Today, Lee continues to use the analytical and interpersonal skills she gained as a member of the Sauer lab to guide her clients towards developing products that improve patients’ lives. If a client is in the early stage of drug development, they might come to her having discovered a compound that targets a particular class of enzymes, for example, and she helps them figure out which diseases it could treat. For medicines that are in the later stages of development, clients’ needs are more market-driven, and they need help finding the best way to educate patients and physicians about their products.
Lee says that one of the most fulfilling consulting projects she’s worked on involved a client who asked her to identify the needs of people with a rare eye disease. This condition is caused by a genetic mutation that patients carry from birth, but the mutation doesn’t manifest as a disease until early adulthood. The project made an impression on Lee because she got to talk with people who have this rare mutation and ask them questions like, “How has this disorder shaped your life?” and “How can the research and biotech communities better support your needs?” Finding ways for her clients to help real people keeps Lee motivated during the long hours she spends at the office.
Lee’s days still involve the blend of creativity and analytical thinking that fueled her work in the Sauer lab, but at a much faster pace. Instead of leading one project for five-and-a-half years, as she did in graduate school, she now oversees five to eight short-term projects at any given time — each involving four to five people.

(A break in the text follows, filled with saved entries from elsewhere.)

-- ==== Sys2Proof/Machine/StateMortar.lean ====
section
/-! DEFINITION. The state of the Mortar link and of the clock islands (chapter 01). -/

namespace Sys2Proof.Machine

/-- MORTAR_STATE (R22). -/
inductive MState where
  | reset | training | active | replay | retrain | idle | down
  deriving DecidableEq, Repr, Inhabited

/-- A message on the Mortar link; its class is `Msg.cls` (R15). -/
inductive Msg where
  /-- CTRL: a forwarded command (R31) -/
  | command (f : Flight)
  /-- CTRL: a first completion of a forwarded command (R31) -/
  | completion (recv : Half) (c : Completion)
  /-- CTRL: an effect report of a forwarded boundary command (R31) -/
  | effect (recv : Half) (r : EffectReport)
  /-- CTRL: trigger T of a rule (R146) -/
  | trigger (t : TriggerT)
  /-- CTRL: a Frame Start for REMOTE latches (R444) -/
  | remoteLatch (stream : Nat) (frame : Count64)
  /-- CTRL: the span frame switched to its Quarry source (R219) -/
  | fallback (ctx : Nat) (frame : Count64)
  /-- CTRL: this side of the span frame is closed in its Quarry (R212) -/
  | sideClosed (ctx : Nat) (frame : Count64)
  /-- CTRL: this side wrote its tap record in this buffer (R279) -/
  | tapWritten (ctx tap buffer : Nat) (frame : Count64)
  /-- SEAM: one seam band row (R223) -/
  | seamRow (ctx : Nat) (frame : Count64) (row : Nat) (px : List (BitVec 16))
  /-- STAT: one side's partial statistics record (R291) -/
  | statPartial (ctx : Nat) (frame : Count64) (rec : List Byte)
  /-- VF: this half's part of a held frame (R417) -/
  | vfFrame (frame : VfFrame) (data : List Byte)
  /-- VCU: one tile or slice substream (R333) -/
  | substream (session : Nat) (picture : Count64) (part : PartResult)
  /-- VCU: a band of reference rows (R334) -/
  | refBand (session : Nat) (picture : Count64) (bytes : Nat)
  /-- APER: read of the other half's DRAM (R18) -/
  | aperRead (addr : Nat) (len : Nat)
  /-- APER: write of the other half's DRAM (R18) -/
  | aperWrite (addr : Nat) (data : List Byte)
  deriving DecidableEq, Repr

/-- A flit: class, sequence number, and the message it completes, if it is a message's last (R19). -/
structure Flit where
  /-- R19 | spec | class in the flit header -/
  cls : Nat := 0
  /-- R19 | spec | 12-bit sequence number -/
  seq : BitVec 12 := 0
  /-- R19 | spec | the message whose last flit this is -/
  msg : Option Msg := none
  deriving DecidableEq, Repr, Inhabited

/-- One direction of the Mortar link: sender, wire and receiver. Classes are numbered CTRL 0, SEAM 1, STAT 2, VF 3,
VCU 4, APER 5 in the order of the table of R15. -/
structure MortarDir where
  /-- R16 | spec | messages waiting at the sender, per class, oldest first -/
  queue : Vector (List Msg) 6 := Vector.replicate 6 []
  /-- R19 | spec | flits of the oldest waiting message already sent, per class -/
  partSent : Vector Nat 6 := Vector.replicate 6 0
  /-- R15 | spec | receive credits the sender holds, per class -/
  credits : Vector Nat 6 := #v[32, 128, 32, 64, 32, 64]
  /-- R19 | DC21 | sequence number of the next new flit -/
  nextSeq : BitVec 12 := 0
  /-- R19 | spec | replay buffer: flits sent and not acknowledged, oldest first, at most 512 -/
  replayBuf : List Flit := []
  /-- R19 | spec | flits of the replay buffer still to be sent again -/
  replayLeft : Nat := 0
  /-- R19 | spec | flits sent and not yet arrived -/
  wire : List Flit := []
  /-- R19 | DC21 | sequence number the receiver expects -/
  expSeq : BitVec 12 := 0
  /-- R20 | spec | consecutive CRC failures of the flit expected -/
  fails : Nat := 0
  /-- R19 | spec | receiver discards flits until the replayed flit arrives -/
  discarding : Bool := false
  /-- R15 | spec | complete messages in the receive buffer, per class, oldest first -/
  rx : Vector (List Msg) 6 := Vector.replicate 6 []
  /-- R15 | spec | flits of messages in the receive buffer not yet consumed, per class -/
  rxFlits : Vector Nat 6 := Vector.replicate 6 0
  /-- R16 | spec | weighted round robin: flits of the round left per class -/
  wrrLeft : Vector Nat 6 := Vector.replicate 6 0
  /-- R16 | spec | CTRL flits sent of the last twelve, for its cap of 2 of 24 GB/s -/
  ctrlWindow : List Bool := []
  deriving DecidableEq, Repr, Inhabited

/-- The Mortar link (R15 to R23, R547). -/
structure Mortar where
  /-- R22 | spec | MORTAR_STATE -/
  st : MState := .reset
  /-- R15 | spec | direction half A to half B -/
  ab : MortarDir := {}
  /-- R15 | spec | direction half B to half A -/
  ba : MortarDir := {}
  /-- R21 | spec | consecutive failed training attempts -/
  attempts : Nat := 0
  /-- R543 | spec | condition that started the training: 0 CRC, 1 unacknowledged flit, 2 TRAINING -/
  cause : Nat := 2
  /-- R21 | spec | background wait in force, in AON clock cycles; 0 while not DOWN -/
  backoff : Nat := 0
  /-- R21 | spec | a background attempt is under way -/
  attempting : Bool := false
  /-- R543 | spec | AON cycles spent DOWN so far -/
  downCycles : Nat := 0
  deriving DecidableEq, Repr, Inhabited

/-- Power state of an island (table of clock islands, R407). -/
inductive PState where
  | on | gated | retention | off
  deriving DecidableEq, Repr, Inhabited

/-- One clock island of a half (R25 to R27). -/
structure Island where
  /-- R407 | spec | power state -/
  pstate : PState := .on
  /-- R27 | spec | automatic island reset in progress -/
  resetting : Bool := false
  /-- R26 | spec | wake in progress -/
  waking : Bool := false
  /-- R26 | spec | requests held at the crossing -/
  heldReqs : Nat := 0
  deriving DecidableEq, Repr, Inhabited

end Sys2Proof.Machine
end

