/-- Frames of a segment, stored or being written, from T - PRE up to T. -/
def framesBefore (s : State) (n : Nat) (g : Segment) (t : Count64) (pre : Nat) : Nat :=
  let inPre := fun (f : Count64) => decide (t.toNat ≤ f.toNat + pre) && decide (f.toNat < t.toNat)
  (g.frames.filter fun f => inPre f.number).length +
    ((streamAt s n).writing.filter fun w => decide (w.segment = g.number) && !w.drop && inPre w.number).length

/-- The writer takes the frame just opened: the next header slot, and a place in the open segment (R136 step 1). -/
def takeFrame (s : State) (n : Nat) (o : OpenFrame) (link : Nat) (sid : BitVec 4) : State :=
  let r0 := ringOf s n
  match (if (openSegOf r0).isSome then some s else openSeg s n) with
  | none => goFull s n
  | some s1 =>
    let r := ringOf s1 n
    match openSegOf r with
    | none => s1
    | some g =>
      let trig := decide (r.future.map (·.1) = some o.number)
      let kind : BitVec 3 := match r.window with
        | some w => if w.t.toNat < o.number.toNat then 4 else if o.number.toNat < w.t.toNat then 2 else 0
        | none => 0
      let w : WFrame :=
        { number := o.number, slot := r.nextSlot, segment := g.number, ordinal := g.nextOrdinal, cfg := o.cfg
          carried := o.carried, delta := o.delta, mark := o.mark, link, streamId := sid
          trigKind := if trig then kind ||| 1 else kind
          trigRule := if trig then (r.future.map (·.2)).getD 0 else 0 }
      let s2 := modSeg s1 n g.number fun g => { g with
        nextOrdinal := g.nextOrdinal + 1
        trigOffset := if trig ∧ g.trigOffset = 0xFFFFFF then BitVec.ofNat 24 g.nextOrdinal else g.trigOffset
        shortPre := if trig ∧ r.mode = 1 then decide (framesBefore s1 n g o.number r.pre < r.pre) else g.shortPre }
      let s3 := modRing s2 n fun r => { r with
        nextSlot := (r.nextSlot + 1) % slotCount r, future := if trig then none else r.future }
      let s4 := modStream s3 n fun x => { x with
        writing := x.writing ++ [w], openFrame := x.openFrame.map fun o => { o with captured := true } }
      let s5 := clearMagic s4 n w.slot
      if trig then writeSeg s5 n g.number else s5

/-- A frame has opened in ingest: what the capture state makes of it (R132, R140, R149). -/
def qryFrameStart (s0 : State) (n : Nat) : State :=
  let x0 := streamAt s0 n
  match x0.openFrame, x0.bind with
  | some o0, some b =>
    let s1 := modStream s0 n fun x => { x with
      marks := x.marks.filter fun m => decide (m.1 ≠ o0.number)
      openFrame := x.openFrame.map fun o => { o with mark := markFor x0 o0.number } }
    let s2 := match x0.st with
      | .starting =>
        applyStaged (modStream s1 n fun x => { x with st := .capturing, lastStored := none }) (.streamStart n)
          (fun _ s => s) fun y _ => mkEffect y 0x2004 1 o0.number n
      | .halted => if (ringOf s1 n).full then s1 else modStream s1 n fun x => { x with st := .capturing }
      | _ => s1
    let x := streamAt s2 n
    match x.openFrame, x.ring with
    | some o, some r =>
      let waits := match r.window with
        | some w => decide (r.mode = 2) && decide (o.number.toNat ≤ w.t.toNat)
        | none => decide (r.mode = 2)
      if (x.st ≠ .capturing ∧ x.st ≠ .stopping) ∨ x.writing.any (fun w => w.stop || w.full) = true ∨ waits = true then s2
      else
        let (okRoom, s3) := makeRoom s2 n 0 true (roomFuel r)
        if okRoom then takeFrame s3 n o b.link b.streamId
        else match (streamAt s3 n).writing.getLast? with
          | some w => modW s3 n w.number fun w => { w with full := true }
          | none => goFull s3 n
    | _, _ => s2
  | _, _ => s0

/-- Mean frame period in ingest cycles; 0 until two frames have closed (R153, R161). -/
def framePeriod (p : Reporting) : Nat := if p.periods.isEmpty then 0 else p.periods.sum / p.periods.length

/-- Per-frame reporting comes into force or leaves it (R153). -/
def reportingMode (s : State) (n : Nat) : State :=
  let x := streamAt s n
  let p := x.reporting
  let want := decide (p.report = 1) && decide (250000 ≤ framePeriod p)
  if want = p.perFrame then s
  else
    streamEvent (modStream s n fun x => { x with reporting := { x.reporting with perFrame := want } }) n 0x2009 0
      (x.frame.getD noPoint) (if want then 1 else 2) 0 0

/-- A frame of stream `n` closes while the DRAM controller island resets: it is not stored, and its number is noted (R389). -/
def noteLost (s : State) (h : Half) (n : Nat) (f : Count64) : State :=
  modMem (modW s n f fun w => { w with drop := true }) h fun m => { m with
    lostFrames :=
      if m.lostFrames.any fun e => decide (e.1 = n) then
        m.lostFrames.map fun e => if e.1 = n then (n, e.2.1, f) else e
      else m.lostFrames ++ [(n, f, f)] }

/-- Ingest has closed a frame: the writer's frame is final, a stop or a window may end (R132, R140, R153, R161). -/
def qryFrameClose (s : State) (n : Nat) (o : OpenFrame) (period : Nat) : State :=
  let s1 := modStream s n fun x => { x with
    counts := { x.counts with flagged :=
      if o.counts.flags &&& flaggedMask ≠ 0 then satInc x.counts.flagged else x.counts.flagged }
    reporting := { x.reporting with
      closedFrames := x.reporting.closedFrames + 1
      periods := if x.reporting.closedFrames = 0 then [] else (period :: x.reporting.periods).take 16 } }
  let s2 := reportingMode s1 n
  let s3 := modW s2 n o.number fun w =>
    { w with closed := true, counts := { o.counts with rawBlocks := w.counts.rawBlocks } }
  let rh := (ringOf s n).half
  let s3 :=
    if (islandAt s3 rh .dram).resetting ∧ ((streamAt s3 n).writing.any fun w => decide (w.number = o.number)) = true then
      noteLost s3 rh n o.number
    else s3
  let x := streamAt s3 n
  let due := match x.stopAt with
    | some f => decide (f.toNat ≤ o.number.toNat)
    | none => true
  let s4 :=
    if x.st = .stopping ∧ due = true then
      match x.writing.getLast? with
      | some w => modW s3 n w.number fun w => { w with stop := true }
      | none => stopped s3 n
    else s3
  match (ringOf s4 n).window with
  | some w => if w.last.toNat ≤ o.number.toNat then endWindow s4 n else s4
  | none => s4

/-- FRAME_CLOSE_WRITE: the oldest frame's header is written, and a stop or a full ring that waited for it takes effect
(R132, R136, R142). -/
def frameCloseWrite (s : State) (n : Nat) : State :=
  match (streamAt s n).writing.head? with
  | some w =>
    if frameReady w ∧ numberKnown s w ∧ (islandAt s (ringOf s n).half .dram).resetting = false then
      let s1 := storeFrame s n w
      if w.full then goFull s1 n else if w.stop then stopped s1 n else s1
    else s
  | none => s

end Sys2Proof.Machine
end

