-- ==== Sys2Proof/Machine/MemOps.lean ====
section
/-! DEFINITION. The DRAM controller: requests and their order, ECC and poison, the page policy, refresh debts, clearings,
sweeps, repairs, spares, periodic samples and patrol scrub (R363 to R370, R376 to R379, R382 to R387). -/

namespace Sys2Proof.Machine

/-- A row of the DRAM controller takes effect unless its island resets, or holds the DIMMs in self-refresh across a reset of
its half: what reaches it waits at its crossing (R388, R389). -/
def memAct (h : Half) (i : Instr) (s t : State) : Host.Outcome State Fault Refusal :=
  act i s (if (islandAt s h .dram).resetting || (half s h).mem.selfRefresh then s else t)

/-! Events, subchannels and ranks. -/

/-- An event of channel `k` of half `h`. -/
def chanEvent (s : State) (h : Half) (k : Nat) (code : BitVec 16) (sev : BitVec 2) (point : Count64) (d0 d1 d2 : Nat) : State :=
  event s h code sev 0x70 (devChan h k) point d0 d1 d2

/-- Clearing count of a half. -/
def clearingsOf (s : State) (h : Half) : Count64 := (half s h).mem.clearings

/-- A subchannel of a channel. -/
def subAt (c : Chan) (sub : Bool) : SubChan := if sub then c.sub1 else c.sub0

/-- A channel with a subchannel changed. -/
def modSub (c : Chan) (sub : Bool) (f : SubChan → SubChan) : Chan :=
  if sub then { c with sub1 := f c.sub1 } else { c with sub0 := f c.sub0 }

/-- The state with a subchannel changed. -/
def modSubAt (s : State) (h : Half) (k : Nat) (sub : Bool) (f : SubChan → SubChan) : State :=
  modChan s h k fun c => modSub c sub f

/-- The state with a rank's refresh changed. -/
def modRank (s : State) (h : Half) (k r : Nat) (f : RankRefresh → RankRefresh) : State :=
  modChan s h k fun c => { c with rank := tmod c.rank r f }

/-- Rank of a queued request. -/
def reqRank (m : HalfMem) (q : MemReq) : Nat := ((memPlace m q.burst).map (·.rank)).getD 0

/-- A rank has a queued request. -/
def rankQueued (m : HalfMem) (c : Chan) (r : Nat) : Bool :=
  (c.sub0.readQ ++ c.sub0.writeQ ++ c.sub1.readQ ++ c.sub1.writeQ).any fun q => decide (reqRank m q = r)

/-! Accepting requests (R363, R364, R374). -/

/-- The bytes of a write under its mask, over what the burst holds. -/
def maskedBytes (mask : BitVec 64) (data old : List Byte) : List Byte :=
  (List.range 64).map fun i => if mask.getLsbD i then data.getD i 0 else old.getD i 0

/-- The contents after a write: seen by every later read from its acceptance on; a full-mask write clears poison. -/
def storeBurst (m : HalfMem) (a : Nat) (mask : BitVec 64) (data : List Byte) : HalfMem :=
  let m1 := writeBacked m a (maskedBytes mask data ((List.range 64).map fun i => dramByte m (a + i)))
  if mask = BitVec.allOnes 64 then
    { m1 with
      poison := m1.poison.filter fun b => decide (b ≠ a / 64)
      injected := m1.injected.filter fun b => decide (b.1 ≠ a / 64) }
  else m1

/-- Merge a write into the queued write of its burst, or queue it. -/
def queueWrite (q : List MemReq) (w : MemReq) : List MemReq :=
  if q.any fun x => decide (x.burst = w.burst) then
    q.map fun x => if x.burst = w.burst then
      { x with mask := x.mask ||| w.mask, data := maskedBytes w.mask w.data x.data } else x
  else q ++ [w]

/-- The burst has not been initialised: it lies above the watermark and holds only zeros (R374). -/
def unwritten (m : HalfMem) (c : Chan) (a ca : Nat) : Bool :=
  !c.initDone && decide (c.initMark * 64 ≤ ca) && (List.range 64).all fun i => decide (dramByte m (a + i) = 0)

/-- A 64-byte request of a unit of half `h` (R363): a read of queued data is answered from the queue; a request that finds its
queue full waits in the fabric. -/
def acceptRequest (s : State) (h : Half) (r : DramReq) : State :=
  let m := (half s h).mem
  match memPlace m r.addr with
  | none => if r.write then dramWrite s h r.addr (r.data.take 64) else s
  | some p =>
    let c := tget m.chans p.chan
    let q := subAt c p.sub
    let w : MemReq := { burst := r.addr, mask := r.mask, order := m.nextReq, unit := r.unit, data := r.data }
    let next := fun (s : State) => modMem s h fun m => { m with nextReq := m.nextReq + 1 }
    if r.write then
      let merges := q.writeQ.any fun x => decide (x.burst = r.addr)
      if !merges && decide (64 ≤ q.writeQ.length) then s
      else
        let s1 := modMem s h fun m => storeBurst m r.addr r.mask r.data
        next (modSubAt s1 h p.chan p.sub fun b => { b with writeQ := queueWrite b.writeQ w })
    else
      let whole := q.writeQ.any fun x => decide (x.burst = r.addr ∧ x.mask = BitVec.allOnes 64)
      let ca := ((toChan m r.addr).map (·.2)).getD 0
      if whole then modChan s h p.chan fun c => { c with fwdReads := satInc c.fwdReads }
      else if unwritten m c r.addr ca && !q.writeQ.any fun x => decide (x.burst = r.addr) then s
      else if 64 ≤ q.readQ.length then s
      else next (modSubAt s h p.chan p.sub fun b => { b with readQ := b.readQ ++ [{ w with mask := BitVec.allOnes 64, data := [] }] })

/-- DRAM_REQUEST_ACCEPT (R363). -/
def execDramRequestAccept (h : Half) (r : DramReq) (s : State) : Host.Outcome State Fault Refusal :=
  memAct h (.dramRequestAccept h r) s (acceptRequest s h r)

/-! ECC (R383, R384, R386, R387). -/

/-- What a read of a burst finds: an injected error shows as ECC treats it (R383, R391). -/
def eccFinds (m : HalfMem) (c : Chan) (burst : Nat) (e : EccResult) : EccResult :=
  match m.injected.find? fun b => decide (b.1 = burst) with
  | none => e
  | some (_, kind, dev) =>
    if kind = 0 ∨ (kind = 1 ∧ c.x8 = false) then .corrected (BitVec.ofNat 4 dev) else .uncorrectable 0

/-- A row is to be repaired in a clearing of its subchannel, once (R386). -/
def orderRepair (s : State) (h : Half) (p : Place) : State :=
  let c := chanAt s h p.chan
  let w := ClearWork.repair p.rank p.bg p.bank p.row none
  if !c.policy.autoRepair || c.repairedRows.contains (b2n p.sub, rowKey p) || (subAt c p.sub).work.contains w then s
  else modSubAt s h p.chan p.sub fun b => { b with work := b.work ++ [w] }

/-- The last error of a channel. -/
def noteError (c : Chan) (a : Option Nat) (kind : BitVec 2) (p : Place) (dev : BitVec 4) : Chan :=
  { c with lastAddr := (a.map (BitVec.ofNat 64)).getD noPoint, lastKind := kind, lastSub := p.sub, lastRank := BitVec.ofNat 2 p.rank
           lastDevice := dev }

/-- Count one correction of a rank and device. -/
def countDevice (l : List (Nat × Nat)) (k : Nat) : List (Nat × Nat) :=
  if l.any fun x => decide (x.1 = k) then l.map fun x => if x.1 = k then (k, x.2 + 1) else x else l ++ [(k, 1)]

/-- A rank that passes its threshold within a scrub pass is reported, and spared where that is possible (R387). -/
def passThreshold (s : State) (h : Half) (k r : Nat) : State :=
  let c := chanAt s h k
  let n := tget c.ceInPass r
  if n ≠ c.policy.ceThreshold + 1 then s
  else
    let s1 := chanEvent s h k 0x7004 1 noPoint r n 0
    if c.policy.autoSpare && hasSpare c && c.spared.isNone && c.sparing.isNone && decide (r + 1 < rankCount c) then
      modChan s1 h k fun c => { c with sparing := some (r, none) }
    else s1

/-- A corrected read (R383, R386, R387). -/
def corrected (s : State) (h : Half) (a : Option Nat) (p : Place) (dev : BitVec 4) : State :=
  let c := chanAt s h p.chan
  let pass := c.scrubPasses.toNat
  let seen := c.ceRows.any fun x => decide (x.1 = b2n p.sub ∧ x.2.1 = rowKey p ∧ x.2.2 ≠ pass)
  let s1 := modChan s h p.chan fun c => noteError { c with
    ce := c.ce + 1
    ceInPass := tmod c.ceInPass p.rank (· + 1)
    ceByDevice := countDevice c.ceByDevice (p.rank * 16 + dev.toNat)
    ceRows := (b2n p.sub, rowKey p, pass) :: c.ceRows.filter fun x => decide (x.1 ≠ b2n p.sub ∨ x.2.1 ≠ rowKey p) } a 1 p dev
  let s2 := passThreshold s1 h p.chan p.rank
  if seen then orderRepair s2 h p else s2

/-- An uncorrectable read: its burst is poisoned, with the bytes in error zero; counted and raised when first found. -/
def uncorrectable (s : State) (h : Half) (a : Option Nat) (p : Place) (bytes : BitVec 64) (unit : Nat) : State :=
  let s1 := modChan s h p.chan fun c => noteError { c with ue := satInc c.ue, ueInPass := c.ueInPass + 1 } a 2 p 0xF
  let s2 := match a with
    | some a =>
      let s2 := modMem s1 h fun m =>
        poisonBurst (writeBacked { m with injected := m.injected.filter fun b => decide (b.1 ≠ a / 64) } a
          ((List.range 64).map fun i => if bytes.getLsbD i then 0 else dramByte m (a + i))) (a / 64)
      chanEvent s2 h p.chan 0x7003 2 noPoint (a % 2 ^ 32) (a / 2 ^ 32) unit
    | none => s1
  orderRepair s2 h p

/-- A read of a burst with what ECC finds; patrol scrub and read-modify-writes write a corrected burst back. -/
def readBurst (s : State) (h : Half) (a : Option Nat) (p : Place) (e : EccResult) (back : Bool) (unit : Nat) : State :=
  let m := (half s h).mem
  let burst := a.getD 0 / 64
  if a.isSome && m.poison.contains burst && !(m.injected.any fun b => decide (b.1 = burst)) then s
  else
    match (if a.isSome then eccFinds m (chanAt s h p.chan) burst e else e) with
    | .clean => s
    | .corrected d =>
      let s1 := corrected s h a p d
      if back then modMem s1 h fun m => { m with injected := m.injected.filter fun b => decide (b.1 ≠ burst) } else s1
    | .uncorrectable bytes => uncorrectable s h a p bytes unit

/-! Issuing (R364 to R366). -/

/-- The bank of a place. -/
def bankOf (b : SubChan) (p : Place) : Bank := (b.banks.find? fun x => decide (x.key = bankKey p)).getD { key := bankKey p }

/-- The bank after an access under the page policy (R366). -/
def accessBank (page : BitVec 2) (row : Nat) (b : Bank) : Bank :=
  let pred := match b.lastRow with
    | none => b.pred
    | some r => if r = row then (if b.pred = 3 then 3 else b.pred + 1) else (if b.pred = 0 then 0 else b.pred - 1)
  { b with pred, lastRow := some row, rowOpen := if page = 1 then true else if page = 2 then false else decide (2 ≤ pred.toNat) }

/-- Put a bank back. -/
def putBank (bs : List Bank) (b : Bank) : List Bank :=
  if bs.any fun x => decide (x.key = b.key) then bs.map fun x => if x.key = b.key then b else x else bs ++ [b]

/-- A request hits the open row of its bank. -/
def rowHit (m : HalfMem) (b : SubChan) (q : MemReq) : Bool :=
  match memPlace m q.burst with
  | some p => (bankOf b p).rowOpen && decide ((bankOf b p).lastRow = some p.row)
  | none => false

/-- Requests of a queue that may issue: not behind an older one of the same burst in the other queue, and not to a rank that
repays refresh at top priority (R363, R368). -/
def mayIssue (m : HalfMem) (c : Chan) (q other : List MemReq) : List MemReq :=
  q.filter fun x => !(other.any fun y => decide (y.burst = x.burst ∧ y.order < x.order)) &&
    ((tget c.rank (reqRank m x)).repay).isNone

/-- The first of a list: a row hit before any other, then the oldest. -/
def pickReq (m : HalfMem) (b : SubChan) (q : List MemReq) : Option MemReq := (q.find? (rowHit m b)).or q.head?

/-- Draining of writes begins at 48 and ends at 16 (R365). -/
def drains (b : SubChan) : Bool := decide (48 ≤ b.writeQ.length) || (b.draining && decide (16 < b.writeQ.length))

/-- The request issued next, with whether it is a write: one of the age class first, then by the issue priority (R365). Which
requests have waited long enough for the age class is a free value. -/
def nextIssue (m : HalfMem) (c : Chan) (b : SubChan) (aged : Bool) : Option (MemReq × Bool) :=
  let rs := mayIssue m c b.readQ b.writeQ
  let ws := mayIssue m c b.writeQ b.readQ
  let oldest := match rs.head?, ws.head? with
    | some r, some w => if w.order < r.order then some (w, true) else some (r, false)
    | some r, none => some (r, false)
    | none, some w => some (w, true)
    | none, none => none
  let r := (pickReq m b rs).map fun q => (q, false)
  let w := (pickReq m b ws).map fun q => (q, true)
  if aged then oldest else if drains b then w.or r else r.or w

/-- DRAM_COMMAND_ISSUE: the next request of a subchannel is issued (R364 to R366, R383, R384). -/
def commandIssue (s : State) (h : Half) (k : Nat) (sub : Bool) (e : EccResult) : State :=
  let (i, s0) := fresh s
  let m := (half s0 h).mem
  let c := tget m.chans k
  let b := subAt c sub
  match nextIssue m c b (Config.freeBool i) with
  | none => s
  | some (q, write) =>
    match memPlace m q.burst with
    | none => s
    | some p =>
      let gone := fun (l : List MemReq) => l.filter fun x => decide (x.order ≠ q.order)
      let bank := accessBank c.policy.page p.row (bankOf b p)
      let s1 := modSubAt s0 h k sub fun b => { b with
        readQ := if write then b.readQ else gone b.readQ
        writeQ := if write then gone b.writeQ else b.writeQ
        draining := drains (if write then { b with writeQ := gone b.writeQ, draining := drains b } else b)
        banks := putBank b.banks bank }
      let s2 := modRank s1 h k p.rank fun r => { r with powerDown := false }
      if !write then readBurst s2 h (some q.burst) p e false q.unit
      else if q.mask = BitVec.allOnes 64 then s2
      else readBurst (modChan s2 h k fun c => { c with rmwWrites := satInc c.rmwWrites }) h (some q.burst) p e true q.unit

/-- DRAM_COMMAND_ISSUE. -/
def execDramCommandIssue (h : Half) (chan : Nat) (sub : Bool) (err : EccResult) (s : State) : Host.Outcome State Fault Refusal :=
  memAct h (.dramCommandIssue h chan sub err) s (commandIssue s h chan sub err)

/-! Refresh (R367 to R369). -/

/-- tREFI of a rank. -/
def rankTrefi (m : HalfMem) (c : Chan) (r : Nat) : Nat := if (tget c.rank r).hot then trefi m c / 2 else trefi m c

Lee says she can maintain this busy lifestyle because, “working with people really energizes me.” Brainstorming with her coworkers keeps her motivated, as do her clients and the patients they serve.
Thinking back to her time as a bench scientist, Lee says, there are some days when she misses the “tactile” aspects of doing research. But the ever-changing nature of consulting engages her curiosity, and the interpersonal connections satisfy her gregarious side. The job is an ideal fit for her personality, but perhaps this career would never have come about were it not for the day — almost twenty years ago — that she decided to apply to MSRP-Bio.
“I really think MIT is so special,” she says. “It’s a community of people who believe that the world is a wonderful place, and that it can be even better, and that they can be part of that change.”